*Problem requirements*. From the entries that follow, copy exactly the lines beginning at the line holding "hart base (fun" and continuing through the line holding "(let s := bcastS [0x400]".

Stored entries
/-- A chunk to be granted, one granted, a local one; broadcasts that meet an executing chunk and that do not; a clock that stands. -/
def commitS (w : List Nat) (n : Option Nat) : State :=
  { hart base (fun c => { c with older := some { wset := w, csn := n, wbuf := [(0x10000, 7)] } }) with gtime := 3 }
def pausedS : State := base.setSx 0 { base.sx 0 with clk := [⟨0, 400, 400, 400, 0⟩] }
def bcastS (ls : List Nat) : State :=
  let s := chunk base (fun k => { k with n := 1, rset := [0x400] })
  ({ s with thallus := { s.thallus with bcasts := [{ csn := 5, lines := ls, owner := some 9, order := none }] } }).setCore 0 { s.core 0 with inbox := [5, 6] }
theorem witness_CommitsAndGrants :
    (let s := commitS [0x400] (some 5)
     ∃ f o, NoTrace s ∧ (s.ctx 0).firing = some f ∧ (s.ctx 0).older = some o ∧ s.orderReady 0 = true ∧ s.otFails 0 o = false ∧
       s.commitWaits 0 o = false ∧ s.drainsBehind 0 o 5 = false ∧ s.hubBehind 0 o 5 = false ∧ (∀ m ∈ (s.core 0).inbox, max 5 o.hor < m) ∧ o.hostCost = 0 ∧
       o.csn = some 5 ∧ o.held = [] ∧ (s.ctx 0).young.ended = false) ∧
    (let s := commitS [] none
     ∃ f o, (s.ctx 0).firing = some f ∧ (s.ctx 0).older = some o ∧ s.orderReady 0 = true ∧ s.otFails 0 o = false ∧ s.commitWaits 0 o = false ∧
       s.drainsBehind 0 o (o.hor + 1) = false ∧ s.hubBehind 0 o (o.hor + 1) = false ∧ (∀ m ∈ (s.core 0).inbox, o.hor < m) ∧ o.wset.any thallusLine = false) ∧
    (let s := hart (hostS 1) (fun c => { c with older := some { wbuf := [(2 ^ 52, 7)] } })
     ∃ f o, (s.ctx 0).firing = some f ∧ (s.ctx 0).older = some o ∧ o.hostCost ≠ 0 ∧ (s.charge f.slot o.hostCost (.localCommit 0)).isSome = true) ∧
    (let s : State := { base with gtime := 3, spent := false }
     s.runnable 0 = true ∧ (s.core 0).tried.1 ≠ s.gtime ∧ haltedS.runnable 0 = false) ∧
    (∃ o, ((commitS [0x400] (some 5)).ctx 0).older = some o ∧ ({ commitS [0x400] (some 5) with gtime := 2 } : State).gtime < o.since + 3) ∧
    (let s := { commitS [0x400] none with thallus := { base.thallus with requests := [⟨0, 0, [0x400]⟩] } }
     s.thallus.requests.find? s.grantable = some ⟨0, 0, [0x400]⟩ ∧ ∃ o, (s.ctx 0).older = some o ∧ 0x400 ∈ o.wset ∧ thallusLine 0x400 = true) ∧
    base.thallus.requests.find? base.grantable = none ∧
    (let s := bcastS [0x400]
     NoTrace s ∧ s.paused 0 = false ∧ 5 ∈ (s.core 0).inbox ∧ (∀ m ∈ (s.core 0).inbox, 5 ≤ m) ∧
     ∃ b, s.thallus.bcasts.find? (fun b => b.csn = 5) = some b ∧ (s.ctx 0).older = none ∧ 0 < (s.ctx 0).young.n ∧ b.owner ≠ some 0 ∧
       (sigMeets (s.ctx 0).young.rset b.lines || sigMeets (s.ctx 0).young.wset b.lines) = true) ∧
    (sigMeets [0x400] [0x401] || sigMeets [] [0x401]) = false ∧ pausedS.paused 0 = true ∧
    (∃ r ∈ [Reserve.mk 3 [0x400] true 7], r.h = 3 ∧ r.active = true ∧ r.since = 7) :=
  ⟨⟨_, _, noTrace_of rfl, rfl, rfl, by decide +kernel, by decide +kernel, by decide +kernel, by decide +kernel, by decide +kernel, by decide +kernel,
      by decide +kernel, rfl, rfl, rfl⟩,
    ⟨_, _, rfl, rfl, by decide +kernel, by decide +kernel, by decide +kernel, by decide +kernel, by decide +kernel, by decide +kernel, by decide +kernel⟩,
    ⟨_, _, rfl, rfl, by decide +kernel, by decide +kernel⟩, by decide +kernel, ⟨_, rfl, by decide⟩,
    ⟨by decide +kernel, _, rfl, by decide +kernel, by decide +kernel⟩, rfl,
    ⟨noTrace_of rfl, by decide +kernel, by decide +kernel, by decide +kernel, _, rfl, rfl, by decide +kernel, by decide +kernel, by decide +kernel⟩,
    by decide +kernel, by decide +kernel, ⟨3, [0x400], true, 7⟩, by decide, rfl, rfl, rfl⟩

/-- A launch of one firing at 0x10000 with a safe-point table at 0x20000. -/
def hdr1 : List Word := [0x10000, 0, 0x20000, 0, 0, 0, 1 <<< 36 ||| 1, 0]
def launch1 : Launch := { hdr := { words := hdr1, slot := 0, core := none, seq := 0 } }
def launchS (l : Launch) : State := base.setPart 0 { base.part 0 with launches := [(0, l)], svcfg := 1 }
/-- Channel 2 of core 1 has a word and is runnable. -/
def chanS : State := base.setCore 1 { base.core 1 with
  hte := [(2, word (2 ^ 63 + 2 ^ 52 + 0x10000))], chans := [(2, { fifo := [(7, 8)] })] }
theorem witness_FiringsStart :
    (NoTrace chanS ∧ chanS.noSelect 1 = false ∧ chanS.present 1 = true ∧ (chanS.core 1).owners = [] ∧ (chanS.core 1).resume = [] ∧
      (match chanS.chanCands 1 false with | [(p, q, .chan 2)] => decide (p = bits ((chanS.core 1).entry 2) 60 58) && decide (q = 2) | _ => false) = true ∧
      ((chanS.core 1).chan 2).restore = []) ∧
    pausedS.noSelect 0 = true ∧
    (let s := base.setCtx 5 { base.ctx 5 with st := .starting }
     (s.ctx 5).st = .starting ∧ (s.sx 0).halted = false ∧ s.paused 0 = false ∧ (s.aux 5).preqs = [] ∧ (s.ctx 0).st ≠ .starting) ∧
    ((base.setBank 0 9 { base.bank 0 9 with waking := true }).bank 0 9).waking = true ∧ (base.bank 0 9).waking = false ∧
    (pausedS.paused 0 = true ∧ base.paused 0 = false ∧ ({ base with agenda := [.retentionExpiry 0 0 0, .grant] } : State).otherDue = true ∧ base.otherDue = false) ∧
    ((base.setBank 0 9 { base.bank 0 9 with retain := some (4, 5) }).bank 0 9).retain = some (4, 5) ∧
    (base.headLaunch 0 = none ∧ base.unreturned 0 = []) ∧
    ((launchS launch1).headLaunch 0 = some (0, launch1) ∧ launch1.relief = false ∧ launch1.keep = [] ∧ (launchS launch1).unreturned 0 = [] ∧
      hdrFlag hdr1 2 = false ∧ hdrFlag hdr1 1 = false ∧ (launchS launch1).nextPlaces 0 0 launch1 launch1.trial = some [(0, [1])] ∧
      tget? ((launchS launch1).part 0).launches 0 = some launch1) ∧
    (base.hub.stopped = false ∧ (base.slot 0).flr = false ∧ (base.part 0).hubq.length < 64 ∧ (base.part 0).ov = []) ∧
    (let s := base.setPart 0 { base.part 0 with ov := [launch1.hdr], hubq := List.replicate 63 launch1.hdr }
     (s.part 0).ov = [launch1.hdr] ∧ (s.part 0).hubq.length < 64 ∧ (s.partRead 0 ((s.part 0).area + 0x1000 + word (64 * ((s.part 0).ovHead % 1))) 8).isSome = true) ∧
    (let s := base.setPart 0 { base.part 0 with hubq := [launch1.hdr], launches := (List.range 63).map (fun i => (i, launch1)) }
     (s.part 0).hubq = [launch1.hdr] ∧ (s.part 0).freeSlot = some 63 ∧ (s.partWrite 0 ((s.part 0).area + word (64 * 63)) hdr1).isSome = true) :=
  by refine ⟨⟨noTrace_of rfl, ?_⟩, ?_, ?_, ?_, ?_, ?_, ?_, ?_, ?_, ?_, ?_⟩ <;> decide +kernel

*Your response*.
  { hart base (fun c => { c with older := some { wset := w, csn := n, wbuf := [(0x10000, 7)] } }) with gtime := 3 }
def pausedS : State := base.setSx 0 { base.sx 0 with clk := [⟨0, 400, 400, 400, 0⟩] }
def bcastS (ls : List Nat) : State :=
  let s := chunk base (fun k => { k with n := 1, rset := [0x400] })
  ({ s with thallus := { s.thallus with bcasts := [{ csn := 5, lines := ls, owner := some 9, order := none }] } }).setCore 0 { s.core 0 with inbox := [5, 6] }
theorem witness_CommitsAndGrants :
    (let s := commitS [0x400] (some 5)
     ∃ f o, NoTrace s ∧ (s.ctx 0).firing = some f ∧ (s.ctx 0).older = some o ∧ s.orderReady 0 = true ∧ s.otFails 0 o = false ∧
       s.commitWaits 0 o = false ∧ s.drainsBehind 0 o 5 = false ∧ s.hubBehind 0 o 5 = false ∧ (∀ m ∈ (s.core 0).inbox, max 5 o.hor < m) ∧ o.hostCost = 0 ∧
       o.csn = some 5 ∧ o.held = [] ∧ (s.ctx 0).young.ended = false) ∧
    (let s := commitS [] none
     ∃ f o, (s.ctx 0).firing = some f ∧ (s.ctx 0).older = some o ∧ s.orderReady 0 = true ∧ s.otFails 0 o = false ∧ s.commitWaits 0 o = false ∧
       s.drainsBehind 0 o (o.hor + 1) = false ∧ s.hubBehind 0 o (o.hor + 1) = false ∧ (∀ m ∈ (s.core 0).inbox, o.hor < m) ∧ o.wset.any thallusLine = false) ∧
    (let s := hart (hostS 1) (fun c => { c with older := some { wbuf := [(2 ^ 52, 7)] } })
     ∃ f o, (s.ctx 0).firing = some f ∧ (s.ctx 0).older = some o ∧ o.hostCost ≠ 0 ∧ (s.charge f.slot o.hostCost (.localCommit 0)).isSome = true) ∧
    (let s : State := { base with gtime := 3, spent := false }
     s.runnable 0 = true ∧ (s.core 0).tried.1 ≠ s.gtime ∧ haltedS.runnable 0 = false) ∧
    (∃ o, ((commitS [0x400] (some 5)).ctx 0).older = some o ∧ ({ commitS [0x400] (some 5) with gtime := 2 } : State).gtime < o.since + 3) ∧
    (let s := { commitS [0x400] none with thallus := { base.thallus with requests := [⟨0, 0, [0x400]⟩] } }
     s.thallus.requests.find? s.grantable = some ⟨0, 0, [0x400]⟩ ∧ ∃ o, (s.ctx 0).older = some o ∧ 0x400 ∈ o.wset ∧ thallusLine 0x400 = true) ∧
    base.thallus.requests.find? base.grantable = none ∧
    (let s := bcastS [0x400]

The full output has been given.